Pontos-chave para reconstruir a auto-estima
Nada se perde: na fase adulta também é possível reverter a baixa percepção de si mesmo; aceitação e confiança, fundamentais. Tudo o que puder ser feito para melhorar a autoestima desbloqueará mais de um aspecto da vida. Mesmo na idade adulta é possível elevar a percepção de si mesmo.
Miguel Espeche entende que é fundamental reconhecer que alguém é estimável pelo que conquistou. Segundo a psicóloga, é positivo traçar um mapa das próprias conquistas e das próprias virtudes, o que não deve ser dado como certo.
— Em geral, as pessoas fazem mapas do que lhes falta e isso as faz se sentirem devedoras. E é daí que vem também a perda da autoestima. Por outro lado, se vires o que tens, a partir daí podes jogar melhor. Vê-se as virtudes, as capacidades, as boas relações que tem — aconselha.

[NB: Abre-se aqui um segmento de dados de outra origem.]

/-- Executing PUMP_RENDER `n ≤ FRAMES` times from frame 0 writes the results of `n` calls of `render_sample`, in call order, into
frames `0 .. n−1`, and advances scheduler, queue and cells as those calls do (R167, R171; the linear address of a frame is the
model's, assumption log 17). -/
def Obligations.PumpWritesSamplesInOrder : Prop :=
  ∀ (s : State) (n : Nat), s.pump.active = true → s.pump.idx = 0 → n ≤ s.cfg.frames →
    (pumpRun n s).pump = { s.pump with idx := n } ∧ (pumpRun n s).queue = (renderRun n s).queue ∧
    (pumpRun n s).engine = (renderRun n s).engine ∧ (pumpRun n s).cellA = (renderRun n s).cellA ∧
    (pumpRun n s).cellB = (renderRun n s).cellB ∧ (pumpRun n s).status = (renderRun n s).status ∧
    ∀ j, j < n → ∃ (t : State) (f : Frame), exec .renderSample (renderRun j s) = .next t ∧ t.ret = .frame f ∧
      memRead (pumpRun n s).pool.audio (s.pump.buf * s.cfg.frames + j) = some f

/-! ## The whole machine -/

/-- Every step keeps the invariant (R48, R249). -/
def Obligations.StepKeepsInv : Prop :=
  ∀ s t : State, Inv s → step s = .next t → Inv t

/-- Right after power-on reset the invariants hold, for every admissible configuration and for `State.reset` (R47, R48, R331). -/
def Obligations.ResetHasInv : Prop :=
  (∀ cfg : Config, cfg.valid = true →
    Inv (State.afterPowerOn cfg) ∧ PoolOk (State.afterPowerOn cfg) ∧ EagerOk (State.afterPowerOn cfg)) ∧
  Inv State.reset ∧ PoolOk State.reset ∧ EagerOk State.reset

/-- Every step keeps the pool's discipline: only the pump's buffer is TAKEN, and every FULL buffer is queued once with all its
frames written (R41, R64, R171). -/
def Obligations.StepKeepsPool : Prop :=
  ∀ s t : State, Inv s → PoolOk s → step s = .next t → PoolOk t

/-- Under eager parsing, with the parser as the only producer, no step overflows: neither BufferFull nor Queue.Overflow is raised,
and the discipline that gives this is kept (R202, R212, R249). What DETACH discards (R273) is no part of this. -/
def Obligations.EagerParsingNeverOverflows : Prop :=
  ∀ s t : State, Inv s → EagerOk s → s.cfg.eagerParse = true →
    (∀ m a v d, (nextTurn s).1 ≠ .queueEvent m a v d) → step s = .next t →
    EagerOk t ∧ ∃ es, t.status = s.status ++ es ∧
      ∀ e ∈ es, e ≠ .error .bufferFull ∧ ∀ x, e ≠ .error (.queueOverflow x)

/-- Telemetry never feeds back: what an operation, or a step, does to everything else does not depend on any telemetry register
(R255). -/
def Obligations.TelemetryNeverFeedsBack : Prop :=
  (∀ (i : Instr) (s : State), maskOutcome (exec i (maskTelemetry s)) = maskOutcome (exec i s)) ∧
  (∀ s : State, maskOutcome (step (maskTelemetry s)) = maskOutcome (step s))
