theorem reset_eq_afterBoot {cfg : Config} (hv : cfg.valid = true) :
    parserReset (engineReset (cellConstruct .b (cellConstruct .a (State.powerOnValues cfg)))) = afterBoot cfg := by
  have hhigh : 0 < cfg.highWm := by
    obtain ⟨-, -, -, -, -, -, -, hlow, -⟩ := valid_bounds hv
    omega
  have hpaused : pausedAt cfg false 0 = false := pausedAt_zero cfg false hhigh
  simp [parserReset, engineReset, cellInit, cellConstruct, callCells_a, callCells_b, queueReset, flowUpdate, afterBoot,
    State.powerOnValues, bootCalls, hpaused]

/-- The pool after the pre-fill of two buffers (R170). -/
theorem buffers_after_prefill (k : Nat) (x : Buffer) :
    ((List.replicate (k + 2) ({} : Buffer)).modify 0 fun _ => x).modify 1 (fun _ => x) =
      List.replicate 2 x ++ List.replicate k ({} : Buffer) := by
  simp [List.replicate_succ]

/-- The residual after the pre-fill (R331). -/
theorem idleAcc_prefill {cfg : Config} (h0 : 0 < cfg.fsHz) (n : Nat) :
    idleAcc cfg n 0 = if cfg.fsHz ≤ cfg.clkHz then n * cfg.clkHz % cfg.fsHz else 0 := by
  split
  · rw [idleAcc_of_le h0 ‹_› n 0 h0, Nat.zero_add]
  · exact idleAcc_of_lt (by omega) n

/-- What the pre-fill reports (R137). -/
theorem idleStatus_prefill {cfg : Config} (h0 : 0 < cfg.fsHz) (n : Nat) :
    idleStatus cfg n 0 = if cfg.fsHz ≤ cfg.clkHz then [] else List.replicate n (.error .zeroCycle) := by
  split
  · exact idleStatus_of_le h0 ‹_› n 0
  · exact idleStatus_of_lt (by omega) n

/-- The two buffers of the pre-fill, filled one after the other, are what `State.afterPowerOn` writes out (R170, R331). -/
theorem afterFill_afterFill_afterBoot {cfg : Config} (hv : cfg.valid = true) :
    afterFill 1 (afterFill 0 (afterBoot cfg)) = State.afterPowerOn cfg := by
  obtain ⟨-, -, -, -, hnbuf, -, hfs, -, -⟩ := valid_bounds hv
  obtain ⟨k, hk⟩ := Nat.exists_eq_add_of_le' hnbuf
  have hacc := idleAcc_prefill hfs (cfg := cfg) (2 * cfg.frames)
  have hstatus := idleStatus_prefill hfs (cfg := cfg) (2 * cfg.frames)
  have hcycles := idleCycles_add cfg cfg.frames cfg.frames 0
  rw [two_mul, idleAcc_add] at hacc
  rw [two_mul, idleStatus_add] at hstatus
  have hbuffers : ((List.replicate cfg.nbuf ({} : Buffer)).modify 0
      fun _ => { cond := .full, sampleCount := cfg.frames }).modify 1 (fun _ => { cond := .full, sampleCount := cfg.frames }) =
      List.replicate 2 { cond := .full, sampleCount := cfg.frames } ++ List.replicate (cfg.nbuf - 2) ({} : Buffer) := by
    rw [hk, buffers_after_prefill, Nat.add_sub_cancel]
  have hframes := fun ta tb => idleFrames_append cfg (idleCycles cfg cfg.frames 0)
    (idleCycles cfg cfg.frames (idleAcc cfg cfg.frames 0)) 0 ta tb
  simp only [idleCycles_length, Nat.zero_add] at hframes
  simp [afterFill, afterBoot, State.afterPowerOn, State.powerOnValues, two_mul, hacc, hstatus, hcycles, hbuffers, hframes,
    idleCalls_append, audioAddr]

/-- The reset sequence leaves what `State.afterPowerOn` writes out (R331). -/
theorem powerOn_eq {cfg : Config} (hv : cfg.valid = true) : powerOn cfg = .next (State.afterPowerOn cfg) := by
  obtain ⟨-, -, -, -, hnbuf, -⟩ := valid_bounds hv
  obtain ⟨k, hk⟩ := Nat.exists_eq_add_of_le' hnbuf
  have hfirst : firstFree (afterBoot cfg).pool.buffers = some 0 := by
    simp [afterBoot, State.powerOnValues, hk, List.replicate_succ, firstFree]
  have hsecond : firstFree (afterFill 0 (afterBoot cfg)).pool.buffers = some 1 := by
    simp [afterFill, afterBoot, State.powerOnValues, hk, List.replicate_succ, firstFree]
  have hbelow : ∀ p ∈ (afterFill 0 (afterBoot cfg)).pool.audio, p.1 < audioAddr cfg 1 0 := by
    intro p hp
    have hkeys := List.mem_map_of_mem (f := Prod.fst) hp
    simp only [afterFill, afterBoot, State.powerOnValues, List.nil_append, idleFrames_addresses, idleCycles_length,
      List.mem_range'_1, audioAddr] at hkeys ⊢
    omega
  calc powerOn cfg
      = .next (pumpBuffer (pumpBuffer (afterBoot cfg))) := by
        rw [← reset_eq_afterBoot hv]
        exact if_pos hv
    _ = .next (afterFill 1 (afterFill 0 (afterBoot cfg))) := by
        rw [pumpBuffer_eq_afterFill rfl hfirst rfl rfl rfl (by simp [afterBoot, State.powerOnValues]),
          pumpBuffer_eq_afterFill rfl hsecond rfl rfl rfl hbelow]
    _ = .next (State.afterPowerOn cfg) := by rw [afterFill_afterFill_afterBoot hv]

/-- Settles O57: the sequence leaves the state written out, and that state has the values listed. -/
theorem powerOnLeaves : Obligations.PowerOnLeaves := by
  intro cfg hv
  have hfs : 0 < cfg.fsHz := fsHz_pos_of_valid hv
  refine ⟨powerOn_eq hv, State.afterPowerOn cfg, idleCalls (idleCycles cfg (2 * cfg.frames) 0),
    idleCalls (idleCycles cfg (2 * cfg.frames) 0), powerOn_eq hv, rfl, rfl, rfl, rfl, rfl, rfl, rfl, rfl, rfl, rfl, rfl, rfl,
    fun hle => ⟨if_pos hle, if_pos hle⟩, fun hlt => if_neg (by omega), rfl, ?_, ?_, rfl, ?_, fun hle => ?_⟩
  · simp [State.afterPowerOn, bootCalls, constructCalls, initCalls]
  · simp [State.afterPowerOn, bootCalls, constructCalls, initCalls]
  · rw [outputs_idleCalls, idleCycles_length]
  · rw [clockedCycles_idleCalls, sum_idleCycles_of_le hfs hle _ 0 hfs, Nat.zero_add]

/-! ### The invariants of the power-on state -/

/-- The buffers after the pre-fill: two of one kind, the others of another (R170). -/
theorem getElem?_prefilled (n b : Nat) (x y : Buffer) :
    (List.replicate 2 x ++ List.replicate n y)[b]? = if b < 2 then some x else if b < 2 + n then some y else none := by
  rw [List.getElem?_append, List.length_replicate, List.getElem?_replicate, List.getElem?_replicate]
  by_cases h : b < 2
  · rw [if_pos h, if_pos h, if_pos h]
  · rw [if_neg h, if_neg h]
    exact if_congr (by omega) rfl rfl

theorem inv_afterPowerOn {cfg : Config} (hv : cfg.valid = true) : Inv (State.afterPowerOn cfg) := by
  obtain ⟨hN, -, hK, -, -, -, hfs, hlow, hhigh⟩ := valid_bounds hv
  obtain ⟨hring, hrecent, haudio⟩ := afterPowerOn_memory_wf cfg
  have hregs : QueueOk (State.afterPowerOn cfg) :=
    ⟨Nat.zero_le _, show 0 < cfg.queueCap by omega, (Nat.zero_mod _).symm, Nat.zero_le _,
      fun j hj => absurd hj (Nat.not_lt_zero j)⟩
  refine Inv_of hv ⟨hlow, hregs, hring, (fun p hp => by cases hp), fun _ => show 0 < cfg.highWm by omega⟩
    (parserOk_of_scanning rfl (Nat.zero_le _)) ⟨fun _ => ⟨rfl, rfl⟩, fun h => by cases h⟩ ?_ (fun _ => rfl)
    (Nat.zero_le _) (show 0 < cfg.recentSize by omega) hrecent haudio (fun p hp => by cases hp)
  show (if cfg.fsHz ≤ cfg.clkHz then 2 * cfg.frames * cfg.clkHz % cfg.fsHz else 0) < cfg.fsHz
  split
  · exact Nat.mod_lt _ hfs
  · exact hfs

theorem poolOk_afterPowerOn {cfg : Config} (hv : cfg.valid = true) : PoolOk (State.afterPowerOn cfg) := by
  obtain ⟨-, -, -, -, hnbuf, -⟩ := valid_bounds hv
  have hget : ∀ b, (State.afterPowerOn cfg).pool.buffers[b]? =
      if b < 2 then some { cond := .full, sampleCount := cfg.frames }
      else if b < 2 + (cfg.nbuf - 2) then some {} else none :=
    fun b => getElem?_prefilled _ _ _ _
  have hmem : ∀ b, b ∈ (State.afterPowerOn cfg).pool.full ↔ b < 2 := by
    intro b
    show b ∈ [0, 1] ↔ b < 2
    simp
    omega
  refine poolOk_of_condIn ?_ (fun b => ?_) (fun b => ?_) (show [0, 1].Nodup by decide) (fun b hb => ?_) (fun b hb j hj => ?_)
    ?_
  · show (List.replicate 2 _ ++ List.replicate (cfg.nbuf - 2) _).length = cfg.nbuf
    simp
    omega
  · rw [condIn, hget]
    constructor
    · intro h
      split_ifs at h <;> cases h
    · rintro ⟨h, -⟩
      cases h
  · rw [hmem, condIn, hget]
    split_ifs <;> simp [*]
  · rw [hget, if_pos ((hmem b).1 hb)]
    rfl
  · have hb2 := (hmem b).1 hb
    have hj' : j < cfg.frames := hj
    refine (idleFrames_written cfg _ 0 _ _ _).2 ⟨Nat.zero_le _, ?_⟩
    rw [idleCycles_length]
    show b * cfg.frames + j < 0 + 2 * cfg.frames
    have : b * cfg.frames ≤ 1 * cfg.frames := Nat.mul_le_mul_right _ (by omega)
    omega
  · intro h
    cases h
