-- ==== Sys2Proof/Word.lean ====
section
/-! DEFINITION. The byte, the one word type of the block (spec/00_scope.md R10: a byte is an 8-bit unsigned value; R11:
every integer of the block is unsigned). -/

namespace Sys2Proof

/-- A byte (R10). Its bits are numbered 7 (most significant) down to 0 (R9). -/
abbrev Byte := BitVec 8

end Sys2Proof
end

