-- ==== Sys2Proof/Certificates/Slice0/Obligations.lean ====
section
/-! DEFINITION. The statements for the provers. Each docstring names the rules of spec/ it formalises, and says where a
clause is the model's choice (log 9 lists those statements). A next state is written out as a record, so that a statement
of an instruction's result is its frame too: every field not named is unchanged. -/

open Sys2Proof Sys2Proof.Machine

/-! ### UNM (40_unmask.md) -/

/-- R69 to R72: byte `i` of the result is byte `i` of the buffer xor `key[(ofs + i) mod 4]`, the length is kept, and the
returned offset is `(ofs + len(buf)) mod 4`. -/
def Obligations.UnmaskingXorsEachByteWithItsKeyByte : Prop :=
  ∀ (key : MaskKey) (ofs : BitVec 2) (buf : List Byte),
    (unm key ofs buf).1.length = buf.length ∧
    (unm key ofs buf).2.toNat = (ofs.toNat + buf.length) % 4 ∧
    ∀ (i : Nat) (b : Byte), buf[i]? = some b →
      ∃ k, [key.k0, key.k1, key.k2, key.k3][(ofs.toNat + i) % 4]? = some k ∧ (unm key ofs buf).1[i]? = some (b ^^^ k)

/-- R75: two chunks with the returned offset threaded through, and so any number of chunks. -/
def Obligations.UnmaskingComposesOverChunks : Prop :=
  (∀ (key : MaskKey) (ofs : BitVec 2) (a b : List Byte),
    unm key ofs (a ++ b) =
      ((unm key ofs a).1 ++ (unm key (unm key ofs a).2 b).1, (unm key (unm key ofs a).2 b).2)) ∧
  (∀ (key : MaskKey) (ofs : BitVec 2) (chunks : List (List Byte)),
    unmChunks key ofs chunks = unm key ofs chunks.flatten)

/-- R76: unmasking what was masked with the same key and offset gives the original bytes, at once or in any chunks. -/
def Obligations.UnmaskingTwiceRestoresTheBuffer : Prop :=
  ∀ (key : MaskKey) (ofs : BitVec 2) (buf : List Byte),
    unm key ofs (unm key ofs buf).1 = (buf, BitVec.ofNat 2 (ofs.toNat + buf.length)) ∧
    ∀ chunks : List (List Byte), chunks.flatten = (unm key ofs buf).1 →
      unmChunks key ofs chunks = (buf, BitVec.ofNat 2 (ofs.toNat + buf.length))

/-! ### The host port (10_state.md R27, R28; 60_exceptions.md R128, R129) -/

/-- R78: UNMASK while no command is in progress completes in the step that accepts it, with its result delivered; it
writes no register but `RES`, and `CLOSED` does not matter. -/
def Obligations.UnmaskDeliversTheUnmaskedData : Prop :=
  ∀ (key : MaskKey) (ofs : BitVec 2) (data : List Byte) (s : State), s.seq = .idle →
    exec (.unmask key ofs data) s =
      .next { s with res := .unmasked (unm key ofs data).1 (unm key ofs data).2
                     written := { s.written with res := true }
                     delivered := s.delivered ++ [.unmasked (unm key ofs data).1 (unm key ofs data).2] }

/-- R128: any command issued while `SEQ ≠ IDLE` is fault `CONCURRENT`, at its meaning and at the step. For DECODE_FRAME and
READ_MESSAGE with `CLOSED = 1` R129 applies too and the spec orders the two nowhere: `CONCURRENT` there is the model's
choice (log 8). -/
def Obligations.CommandWhileBusyFaults : Prop :=
  ∀ (c : Command) (ms : List HostMove) (s : State), s.seq ≠ .idle →
    exec c.toInstr s = .fault .concurrent ∧
    (s.live = true → s.host = .issue c :: ms → step s = .fault .concurrent)

/-- R129: DECODE_FRAME and READ_MESSAGE fault after the close signal; UNMASK stays permitted. `SEQ = IDLE` is a hypothesis
because a busy block faults for R128 first, which is the model's order (log 8). -/
def Obligations.CallAfterCloseFaults : Prop :=
  ∀ s : State, s.seq = .idle → s.closed = true →
    exec .decodeFrame s = .fault .callAfterClose ∧
    exec .readMessage s = .fault .callAfterClose ∧
    ∀ key ofs data, ∃ t, exec (.unmask key ofs data) s = .next t ∧ t.closed = true

/-- R81, the acceptance: only `CMD` and `SEQ` are written. -/
def Obligations.DecodeFrameIsAcceptedAtIdle : Prop :=
  ∀ s : State, s.seq = .idle → s.closed = false →
    exec .decodeFrame s = .next { s with cmd := .decodeFrame, seq := .fdH0, answered := false }

/-- R95 and R32, the acceptance with the call reset. -/
def Obligations.ReadMessageIsAcceptedWithCallReset : Prop :=
  ∀ s : State, s.seq = .idle → s.closed = false →
    exec .readMessage s =
      .next { s with cmd := .readMessage, acc := [], msgOp := 0, fcnt := 0, seq := .fdH0, answered := false
                     written := { s.written with acc := true, msgOp := true, fcnt := true } }

/-- R128, R142: a host that waits for each result never meets `CONCURRENT`, and goes on waiting. -/
def Obligations.PoliteHostNeverOverlapsCommands : Prop :=
  ∀ s : State, Polite s.host →
    step s ≠ .fault .concurrent ∧ ∀ t, step s = .next t → Polite t.host
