-- ==== Sys2Proof/Tests/Slice0.lean ====
section
/-! SUPPORT. The model's own tests: the ill-formed terms, one written-out header per constructor, single steps with the
values of spec/95_test_vectors.md, and for every statement with hypotheses a witness that meets them. -/

namespace Sys2Proof.Tests

open Sys2Proof Sys2Proof.Machine

/-! ### Small states -/

/-- The machine after reset, the policy fixed so that a test can evaluate it. -/
def base : State := { State.reset with params := { recordPolicy := .overwrite, accCap := none } }

/-- A READ_MESSAGE in progress in the `SEQ` state `q`. -/
def reading (q : Seq) : State := { base with seq := q, cmd := .readMessage }

/-- READ_MESSAGE at the dispatch, with a payload and an accumulator. -/
def dispatching (acc payload : List Byte) (msgOp : BitVec 4) (fcnt : BitVec 7) : State :=
  { reading .mrDispatch with acc := acc, pbuf := payload, msgOp := msgOp, fcnt := fcnt }

/-- The same state under `keep_first`. -/
def keepFirst (s : State) : State := { s with params := { s.params with recordPolicy := .keepFirst } }

/-- The same state with a capacity. -/
def capped (n : Nat) (s : State) : State := { s with params := { s.params with accCap := some n } }

/-- The next state of an outcome. -/
def next? : Outcome → Option State
  | .next t => some t
  | .fault _ => none
  | .refused _ => none

/-- The fault of an outcome. -/
def fault? : Outcome → Option Fault
  | .next _ => none
  | .fault r => some r
  | .refused _ => none

/-- The refusal of an outcome. -/
def refusal? : Outcome → Option Refusal
  | .next _ => none
  | .fault _ => none
  | .refused r => some r

/-- The key 37:fa:21:3d of the vectors. -/
def key37 : MaskKey := ⟨0x37, 0xFA, 0x21, 0x3D⟩

/-! ### Well-formedness: what each check refuses -/

/-- A set reserved bit (R65). -/
theorem test_wf_refuses_rsv : (WireFrame.mk true 4 1 none .len7 []).wf = false := by decide

/-- 126 bytes in the 7-bit form (R57: 126 is an escape). -/
theorem test_wf_refuses_long_len7 (p : List Byte) (h : p.length = 126) :
    (WireFrame.mk true 0 2 none .len7 p).wf = false := by
  simp [WireFrame.wf, WireFrame.rsvClear, WireFrame.lengthFits, Config.lenDirectMax, h]

/-- 65536 bytes in the 16-bit form (R61). -/
theorem test_wf_refuses_long_len16 (p : List Byte) (h : p.length = 65536) :
    (WireFrame.mk true 0 2 none .len16 p).wf = false := by
  simp [WireFrame.wf, WireFrame.rsvClear, WireFrame.lengthFits, h]

/-- 2^63 bytes in the 64-bit form (R86). -/
theorem test_wf_refuses_long_len64 (p : List Byte) (h : p.length = 2 ^ 63) :
    (WireFrame.mk true 0 2 none .len64 p).wf = false := by
  simp [WireFrame.wf, WireFrame.rsvClear, WireFrame.lengthFits, Config.maxAcceptedLen, h]

/-- 125 bytes fit the 7-bit form (V34). -/
theorem test_wf_accepts_125 (p : List Byte) (h : p.length = 125) : (WireFrame.mk true 0 2 none .len7 p).wf = true := by
  simp [WireFrame.wf, WireFrame.rsvClear, WireFrame.lengthFits, Config.lenDirectMax, h]

/-- A non-minimal form is well formed (R62, V38). -/
theorem test_wf_accepts_nonminimal : (WireFrame.mk true 0 1 (some key37) .len16 [0x48]).wf = true := by decide

/-! ### Decoding: a header written out bit by bit for every constructor (R57, R58, R63) -/

theorem test_decode_cont : decode [0b00000000, 0b00000010] = .ok (.cont false false 2, []) := rfl
theorem test_decode_text : decode [0b10000001, 0b10000101] = .ok (.text true true 5, []) := rfl
theorem test_decode_binary : decode [0b10000010, 0b01111110] = .ok (.binary true false 126, []) := rfl
theorem test_decode_rsvd3 : decode [0b10000011, 0b00000000] = .ok (.rsvd3 true false 0, []) := rfl
theorem test_decode_rsvd4 : decode [0b00000100, 0b10000001] = .ok (.rsvd4 false true 1, []) := rfl
theorem test_decode_rsvd5 : decode [0b10000101, 0b01111101] = .ok (.rsvd5 true false 125, []) := rfl
theorem test_decode_rsvd6 : decode [0b00000110, 0b11111111] = .ok (.rsvd6 false true 127, []) := rfl
theorem test_decode_rsvd7 : decode [0b00000111, 0b00000010] = .ok (.rsvd7 false false 2, []) := rfl
theorem test_decode_close : decode [0b10001000, 0b00000010] = .ok (.close true false 2, []) := rfl
theorem test_decode_ping : decode [0b10001001, 0b10000000] = .ok (.ping true true 0, []) := rfl
theorem test_decode_pong : decode [0b10001010, 0b00000001] = .ok (.pong true false 1, []) := rfl
theorem test_decode_rsvdB : decode [0b10001011, 0b00000001] = .ok (.rsvdB true false 1, []) := rfl
theorem test_decode_rsvdC : decode [0b00001100, 0b00000100] = .ok (.rsvdC false false 4, []) := rfl
theorem test_decode_rsvdD : decode [0b10001101, 0b10100000] = .ok (.rsvdD true true 32, []) := rfl
theorem test_decode_rsvdE : decode [0b00001110, 0b01000000] = .ok (.rsvdE false false 64, []) := rfl
theorem test_decode_rsvdF : decode [0b00001111, 0b00000001] = .ok (.rsvdF false false 1, []) := rfl

/-- Byte 1 is not read (V50). -/
theorem test_decode_rsv1 : decode [0b11000001, 0b00000001] = .ok (.rsv1Set true false false 1, [0b00000001]) := rfl

/-- V51. -/
theorem test_decode_rsv2 : decode [0b10100001] = .ok (.rsv2Set true false 1, []) := rfl

/-- V52. -/
theorem test_decode_rsv3 : decode [0b10010001] = .ok (.rsv3Set true 1, []) := rfl

/-- RSV wins over a reserved opcode, all three bits carried (V53). -/
theorem test_decode_rsv_all : decode [0b11110011] = .ok (.rsv1Set true true true 3, []) := rfl

theorem test_decode_unmask :
    decodeCode (.port (.unmask key37 2 [0, 0, 0])) = .ok (.unmask key37 2 [0, 0, 0], []) := rfl
theorem test_decode_decodeFrame : decodeCode (.port .decodeFrame) = .ok (.decodeFrame, []) := rfl
theorem test_decode_readMessage : decodeCode (.port .readMessage) = .ok (.readMessage, []) := rfl

/-- One byte with clear reserved bits is no instruction yet, nor is none. -/
theorem test_decode_short : decode [] = .error .noByte0 ∧ decode [0x81] = .error .noByte1 := ⟨rfl, rfl⟩

/-- The table's numbering: bit 15 of the word is `FIN` (R58). -/
theorem test_table_word :
    decodeTableWord 16 0x8185 = some (.text true true 5) ∧ decodeTableWord 16 0x0000 = some (.cont false false 0) ∧
    decodeTableWord 16 0xC100 = some (.rsv1Set true false false 1) := ⟨rfl, rfl, rfl⟩

/-! ### The units -/

/-- V1. -/
theorem test_unm_hello : unm key37 0 [0x48, 0x65, 0x6C, 0x6C, 0x6F] = ([0x7F, 0x9F, 0x4D, 0x51, 0x58], 1) := by decide

/-- V10: the key stream from offset 3. -/
theorem test_unm_keystream :
    unm ⟨1, 2, 3, 4⟩ 3 [0, 0, 0, 0, 0, 0] = ([0x04, 0x01, 0x02, 0x03, 0x04, 0x01], 1) := by decide

/-- V27, V29d. -/
theorem test_extractors : hx0 0xC1 = ⟨true, 0b100, 1⟩ ∧ hx1 0xFE = ⟨true, 126⟩ := by decide

/-- R85's example: `7F 00 00 00 00 00 01 00 00` gives 65536. -/
theorem test_be64 : be64 [0, 0, 0, 0, 0, 1, 0, 0] = 65536 := by decide

/-- V55: 2^64 − 1. -/
theorem test_be64_max : be64 [255, 255, 255, 255, 255, 255, 255, 255] = 2 ^ 64 - 1 := by decide

/-- R116: the numeric codes. -/
theorem test_error_codes :
    [ErrKind.transport ⟨0⟩, .protocolRsv 4, .protocolOpcode true 3, .close, .limit].map (·.code) = [1, 2, 3, 4, 5] := by
  decide

/-- R59, R60: the masked 64-bit format has 14 header bytes. -/
theorem test_format : formatOf 127 true = .e64m ∧ Format.e64m.headerBytes = 14 := by decide

/-! ### Single steps, with the values of 95_test_vectors.md -/

/-- V2. -/
theorem test_exec_unmask :
    (next? (exec (.unmask key37 2 [0, 0, 0]) base)).map (·.delivered) = some [.unmasked [0x21, 0x3D, 0x37] 1] := by
  decide

/-- V94: UNMASK during a READ_MESSAGE. -/
theorem test_exec_unmask_concurrent : fault? (exec (.unmask key37 0 []) (reading .fdPay)) = some .concurrent := by decide

theorem test_exec_decodeFrame :
    (next? (exec .decodeFrame base)).map (fun t => (t.seq, t.cmd)) = some (.fdH0, .decodeFrame) := by decide

/-- V93. -/
theorem test_exec_decodeFrame_closed :
    fault? (exec .decodeFrame { base with closed := true }) = some .callAfterClose := by decide

theorem test_exec_readMessage :
    (next? (exec .readMessage { base with acc := [1], msgOp := 2, fcnt := 100 })).map
      (fun t => (t.seq, t.cmd, t.acc, t.msgOp, t.fcnt)) = some (.fdH0, .readMessage, [], 0, 0) := by decide

/-- V93. -/
theorem test_exec_readMessage_closed :
    fault? (exec .readMessage { base with closed := true }) = some .callAfterClose := by decide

Para José Eduardo Abadi, o principal é ter um certo conhecimento e aceitação de si mesmo. Isso é saber que sou de um certo jeito e tentar administrar como estou da melhor forma possível. Segundo sua visão, é fundamental conhecer as próprias luzes e sombras, para poder gerenciá-las.
Outra recomendação de Abadi é evitar se exigir demais. Ele também alerta que é fundamental ter um relacionamento amoroso consigo mesmo.
— Você tem que saber se recompensar, se reconhecer. Ou seja, que haja carinho e amizade consigo mesmo — explica.
Por fim, Abadi ressalta a importância dos vínculos afetivos, aqueles que despertam o sentimentos de ser amado e a pessoa possa amar. O sentimento de aceitação que se gera nas relações amorosas saudáveis alimenta a segurança interna e a confiança em si mesmo.